**WHAT TO WORK ON:** Here are the records. Write out exactly the lines between the one holding "or discarded in" and the one holding "(R146, R126). -/", inclusive.
Content starts
-- ==== Sys2Proof/Machine/RunControl.lean ====
section
/-! DEFINITION. Run control: the run states and their commands (R171, R181 to R187), the anchor (R178, R179), the zero
group (R180), and the resets (R172). -/

namespace Sys2Proof.Machine

def setRunState (r : RunState) (s : State) : State := modPort (fun p => { p with runState := r }) s

/-! ## The walk leaves RUNNING (R126) -/

def chainPurpose : Purpose → Bool
  | .chainLink _ => true
  | .chainHeader _ _ => true
  | _ => false

/-- The walk phase becomes OFF; an examination is abandoned; the timer runs on only for a TAKEN order (R126, R137). -/
def walkOff (s : State) : State :=
  modWalker (fun w =>
    { w with
      phase := .off
      examination := none
      recheckTimer := if w.taken.isSome then w.recheckTimer else none })
    (dropWalker chainPurpose s)

/-! ## FAULTED (R187) -/

/-- The orders held end with a code: the TAKEN order at once, the ACTIVE order when ready (R146). -/
def failHeld (code : ResultCode) (s : State) : State := failActive code (failTaken code s)

def anchorPurpose : Purpose → Bool
  | .anchorPiece _ _ => true
  | _ => false

/-- The STARTING step in progress is abandoned, an anchor read's waiting parts with it (log 27); PINGs still out end
CLEARED in the pulse that follows (R168, log 14). -/
def abandonStart (s : State) : State :=
  modBus (fun b => { b with start := none, trimPulseOut := false })
    (modPort (fun p => { p with startStep := .idle, zeroPending := false }) (dropControl anchorPurpose s))

/-- FAULTED is entered, unless the part is HALTED or FAULTED already: reason and cause, the walk OFF, MEMORY_ERROR for
the held orders, and a clear pulse at once (R177, R187, log 10). -/
def enterFaulted (reason : FaultReason) (s : State) : State :=
  if s.port.runState = .halted || s.port.runState = .faulted then s
  else
    let faulted := modPort (fun p => { p with runState := .faulted, faultReason := reason }) s
    clearAbandoned (abandonStart (failHeld .memoryError (walkOff (setCause .fault faulted))))

/-- A START that fails its anchor leaves no settings in force (R178, R179). -/
def failAnchor (reason : FaultReason) (s : State) : State :=
  enterFaulted reason (modPort (fun p => { p with settings := none }) s)

/-! ## Commands (R181) -/

/-- A command, an anchor write or a CONTROL write refused (R171, R181). -/
def refuse (s : State) : State := setCause .refused s

/-- The anchor is read, after the test of its address (R178); a block that runs past 2^64 is asked for at the addresses
beyond (log 73). -/
def readAnchor (s : State) : State :=
  if anchorAddressBad s.port.anchorRegister then failAnchor .anchorAddress s
  else
    let address := s.port.anchorRegister.toNat
    let reads := readSpan address 512 fun offset => .anchorPiece s.nextOp offset
    presentControl reads (modPort (fun p =>
      { p with startStep := .readingAnchor s.nextOp reads.length, anchorPieces := [] }) (useOp s))

/-- START from HALTED, or from STOPPED with the fresh-start mark set, takes the form of R182; else that of R183. -/
def startsFresh (s : State) : Bool := s.port.runState = .halted || s.port.freshMark

/-- START taken (R182, R183). -/
def beginStart (s : State) : State :=
  readAnchor (modPort (fun p =>
    { p with runState := .starting, startFresh := startsFresh s, freshMark := startsFresh s }) s)

/-- START (R181). -/
def writeStart (s : State) : State :=
  if s.port.runState = .halted || s.port.runState = .stopped then beginStart s else refuse s

/-- STOP (R181, R185). -/
def writeStop (s : State) : State :=
  if s.port.runState = .running then walkOff (setRunState .draining s) else refuse s

/-- ABORT in STARTING: an anchor read or the zero group is completed first; the bus controller's part is abandoned, a
trim or its RATE with the trim INVALID and the rate BASE, its PINGs to end CLEARED in the pulse (R184, R168, log 15);
those whose turn comes while the zero group keeps the pulse waiting are still attempted (log 71); a presence and rate
write that waits is left to be granted (log 46). -/
def abortStarting (s : State) : State :=
  let aborting := setRunState .aborting s
  let trimming := s.bus.start = some .trim || s.bus.start = some .rate
  let abandoned := modBus (fun b =>
    { b with
      start := none
      trimPulseOut := false
      rateRequest := if trimming then none else b.rateRequest
      trimValid := if trimming then false else b.trimValid
      rate := if trimming then .base else b.rate }) aborting
  modPort (fun p =>
    { p with startStep := match p.startStep with
        | .readingAnchor op n => .readingAnchor op n
        | _ => .idle }) abandoned

/-- ABORT in RUNNING or DRAINING (R186). -/
def abortOrders (s : State) : State := failHeld .aborted (walkOff (setRunState .aborting s))

/-- ABORT (R181). -/
def writeAbort (s : State) : State :=
  if s.port.runState = .starting then abortStarting s
  else if s.port.runState = .running || s.port.runState = .draining then abortOrders s
  else refuse s

/-! ## Resets (R172) -/

/-- The port after a reset: the inputs from the link and the function, the record of what was sent and the read
numbers last (logs 7, 24, 26). -/
def resetPort (p : Port) : Port :=
  { Port.reset with
    nextRead := p.nextRead
    linkUp := p.linkUp
    memoryEnable := p.memoryEnable
    messageEnable := p.messageEnable
    sent := p.sent }

/-- The Station Bus Controller after a reset (R147). -/
def resetBus (b : Bus) : Bus := { Bus.reset with nextRequest := b.nextRequest, sent := b.sent }

/-- Frame Intake after a soft reset: the next tag stays (R58). -/
def resetIntake (i : Intake) : Intake := { Intake.reset with nextTag := i.nextTag, sent := i.sent }

/-- A soft reset: every block at its reset values; frame memory and the next tag stay (R172, R58). -/
def softReset (s : State) : State :=
  { s with
    port := resetPort s.port
    walker := .reset
    plate := .reset
    bus := resetBus s.bus
    intake := resetIntake s.intake
    cache := .reset
    merge := .reset
    writer := .reset }

/-- A power-on reset: the next tag 0, frame memory undefined (R58, R172, log 1). -/
def powerOn (s : State) : State :=
  let soft := softReset s
  { soft with
    intake := { soft.intake with nextTag := 0 }
    frame := []
    powerOns := s.powerOns + 1 }

/-! ## Register writes (R171, R203) -/

/-- A write to ANCHOR_LOW or ANCHOR_HIGH: the half replaced in HALTED and STOPPED, refused elsewhere (R171). -/
def writeAnchor (high : Bool) (value : Word32) (s : State) : State :=
  if s.port.runState = .halted || s.port.runState = .stopped then
    modPort (fun p =>
      { p with anchorRegister :=
          if high then value ++ p.anchorRegister.setWidth 32
          else (p.anchorRegister >>> 32).setWidth 32 ++ value }) s
  else refuse s

/-- A CONTROL write: RESET alone or with others; several others refused; one taken; none nothing (R171). -/
def writeControl (value : Word32) (s : State) : State :=
  if value.getLsbD 3 then softReset s
  else if namesSeveral value then refuse s
  else if value.getLsbD 0 then writeStart s
  else if value.getLsbD 1 then writeStop s
  else if value.getLsbD 2 then writeAbort s
  else s

/-! ## The anchor read (R178, R179, R182, R183) -/

/-- The zero group: anchor bytes 256..299, all 0 (R180, R205). -/
def zeroGroup (s : State) : Request := writeRequest (anchorField s 256) (zeroBytes 44) .zeroGroup

/-- RESUME is sent: RESUME_SENT, sends 1, the ack timer started (R70, R73). -/
def sendResume (s : State) : State :=
  modIntake (fun i => { i with flow := .resumeSent, sends := 1, ackTimer := some Config.ackLimit })
    (sendBack .resume s)

/-- PAUSE is sent: PAUSE_SENT, sends 1, the ack timer started (R70). -/
def sendPause (s : State) : State :=
  modIntake (fun i => { i with flow := .pauseSent, sends := 1, ackTimer := some Config.ackLimit })
    (sendBack .pause s)

/-- START, from HALTED or from STOPPED, sets the plate-change flag (R1). -/
def setPlateChange (s : State) : State := modPlate (fun p => { p with plateChange := true }) s

/-- The anchor accepted in the form of R182: the zero group presented, RESUME sent, the plate-change flag set, the
clear pulse requested (R182 steps 3 and 4). -/
def acceptFresh (s : State) : State :=
  let zeroed := modPort (fun p =>
    { p with zeroPending := true, noticeCount := 0, presence := .none, startStep := .busPart }) s
  beginClear .runControl
    (modBus (fun b => { b with start := some .pulse })
      (setPlateChange (sendResume (presentControl [zeroGroup s] zeroed))))

/-- A take index at or beyond the new entry count is set to 0 and written (R107, R183 step 2). -/
def checkTakeIndex (s : State) : State :=
  match s.port.settings with
  | none => s
  | some w =>
    if w.poolCount ≤ s.writer.commonTake then
      presentWriter [writeRequest (anchorField s 264) (leBytes 4 0) .poolWrite]
        (modWriter (fun t => { t with commonTake := 0 }) s)
    else s

/-- The anchor accepted in the form of R183: the take index, the plate-change flag, the roll call. -/
def acceptAgain (s : State) : State :=
  beginRollCall (setPlateChange (checkTakeIndex (modPort (fun p => { p with startStep := .busPart }) s)))

/-- The anchor is accepted: its settings copied (R179), and the rest of STARTING begun. -/
def acceptAnchor (settings : Settings) (s : State) : State :=
  let copied := modPort (fun p => { p with settings := some settings }) s
  if s.port.startFresh then acceptFresh copied else acceptAgain copied

/-- The whole anchor block has been read: tested, then accepted (R178). -/
def anchorRead (bytes : List Byte) (s : State) : State :=
  let address := s.port.anchorRegister.toNat
  match anchorTests address bytes with
  | some reason => failAnchor reason s
  | none => acceptAnchor (parseSettings address bytes) s

/-- A part of the anchor block has been read; in ABORTING the result is discarded (R178, R184). -/
def anchorPieceRead (op offset : Nat) (data : List Byte) (s : State) : State :=
  match s.port.startStep with
  | .readingAnchor reading awaited =>
    if reading ≠ op then s
    else
      let pieces := insertPiece ⟨offset, data⟩ s.port.anchorPieces
      if awaited ≤ 1 then
        let whole := modPort (fun p => { p with startStep := .idle, anchorPieces := [] }) s
        if s.port.runState = .starting then anchorRead (pieceBytes pieces) whole else whole
      else
        modPort (fun p => { p with startStep := .readingAnchor op (awaited - 1), anchorPieces := pieces }) s
  | _ => s

/-- A part of the anchor read failed: the parts still waiting go (log 27), and it is ANCHOR_READ, or discarded in
ABORTING (R178, R184). -/
def anchorPieceFailed (op : Nat) (s : State) : State :=
  match s.port.startStep with
  | .readingAnchor reading _ =>
    if reading ≠ op then s
    else
      let ended := modPort (fun p => { p with startStep := .idle, anchorPieces := [] }) (dropControl anchorPurpose s)
      if s.port.runState = .starting then failAnchor .anchorRead ended else ended
  | _ => s

/-- The zero group is accepted: the fresh-start mark cleared (R182 step 3, R184). -/
def zeroAccepted (s : State) : State := modPort (fun p => { p with zeroPending := false, freshMark := false }) s

/-- The last write of STARTING is accepted: RUNNING, SETTLED, and the walk begins (R182 step 6, R183 step 5). -/
def startReported (s : State) : State :=
  if s.port.runState = .starting && s.port.startStep = .reporting then
    modWalker (fun w => { w with phase := .examining })
      (setCause .settled (modPort (fun p => { p with runState := .running, startStep := .idle }) s))
  else s

/-! ## Transitions run control makes itself (R184 to R186) -/

/-- A withdrawal before the take is still being written; its order counts as a TAKEN order for STOP and ABORT
(R126). -/
def withdrawing (s : State) : Bool := s.port.walkerRequests.any fun r => r.purpose = .withdrawnState

/-- Neither a TAKEN nor an ACTIVE order is held (R146, R126). -/
def noOrderHeld (s : State) : Bool := s.walker.taken.isNone && s.walker.active.isNone && !withdrawing s

/-- ABORTING may ask for its pulse: no order held, and no step of STARTING still to be completed (R184, R186). -/
def abortPulseDue (s : State) : Bool :=
  s.port.runState = .aborting && noOrderHeld s && !s.port.zeroPending && s.port.startStep = .idle

/-- DRAINING to STOPPED; ABORTING's clear pulse. -/
def controlAdvance (s : State) : Option State :=
  if s.port.runState = .draining && noOrderHeld s then some (setCause .settled (setRunState .stopped s))
  else if abortPulseDue s then
    some (clearAbandoned (modPort (fun p => { p with startStep := .pulsing }) s))
  else none

end Sys2Proof.Machine
end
Content ends
**ANSWER SECTION:**
/-- A part of the anchor read failed: the parts still waiting go (log 27), and it is ANCHOR_READ, or discarded in
ABORTING (R178, R184). -/
def anchorPieceFailed (op : Nat) (s : State) : State :=
  match s.port.startStep with
  | .readingAnchor reading _ =>
    if reading ≠ op then s
    else
      let ended := modPort (fun p => { p with startStep := .idle, anchorPieces := [] }) (dropControl anchorPurpose s)
      if s.port.runState = .starting then failAnchor .anchorRead ended else ended
  | _ => s

/-- The zero group is accepted: the fresh-start mark cleared (R182 step 3, R184). -/
def zeroAccepted (s : State) : State := modPort (fun p => { p with zeroPending := false, freshMark := false }) s

/-- The last write of STARTING is accepted: RUNNING, SETTLED, and the walk begins (R182 step 6, R183 step 5). -/
def startReported (s : State) : State :=
  if s.port.runState = .starting && s.port.startStep = .reporting then
    modWalker (fun w => { w with phase := .examining })
      (setCause .settled (modPort (fun p => { p with runState := .running, startStep := .idle }) s))
  else s

/-! ## Transitions run control makes itself (R184 to R186) -/

/-- A withdrawal before the take is still being written; its order counts as a TAKEN order for STOP and ABORT
(R126). -/
def withdrawing (s : State) : Bool := s.port.walkerRequests.any fun r => r.purpose = .withdrawnState

/-- Neither a TAKEN nor an ACTIVE order is held (R146, R126). -/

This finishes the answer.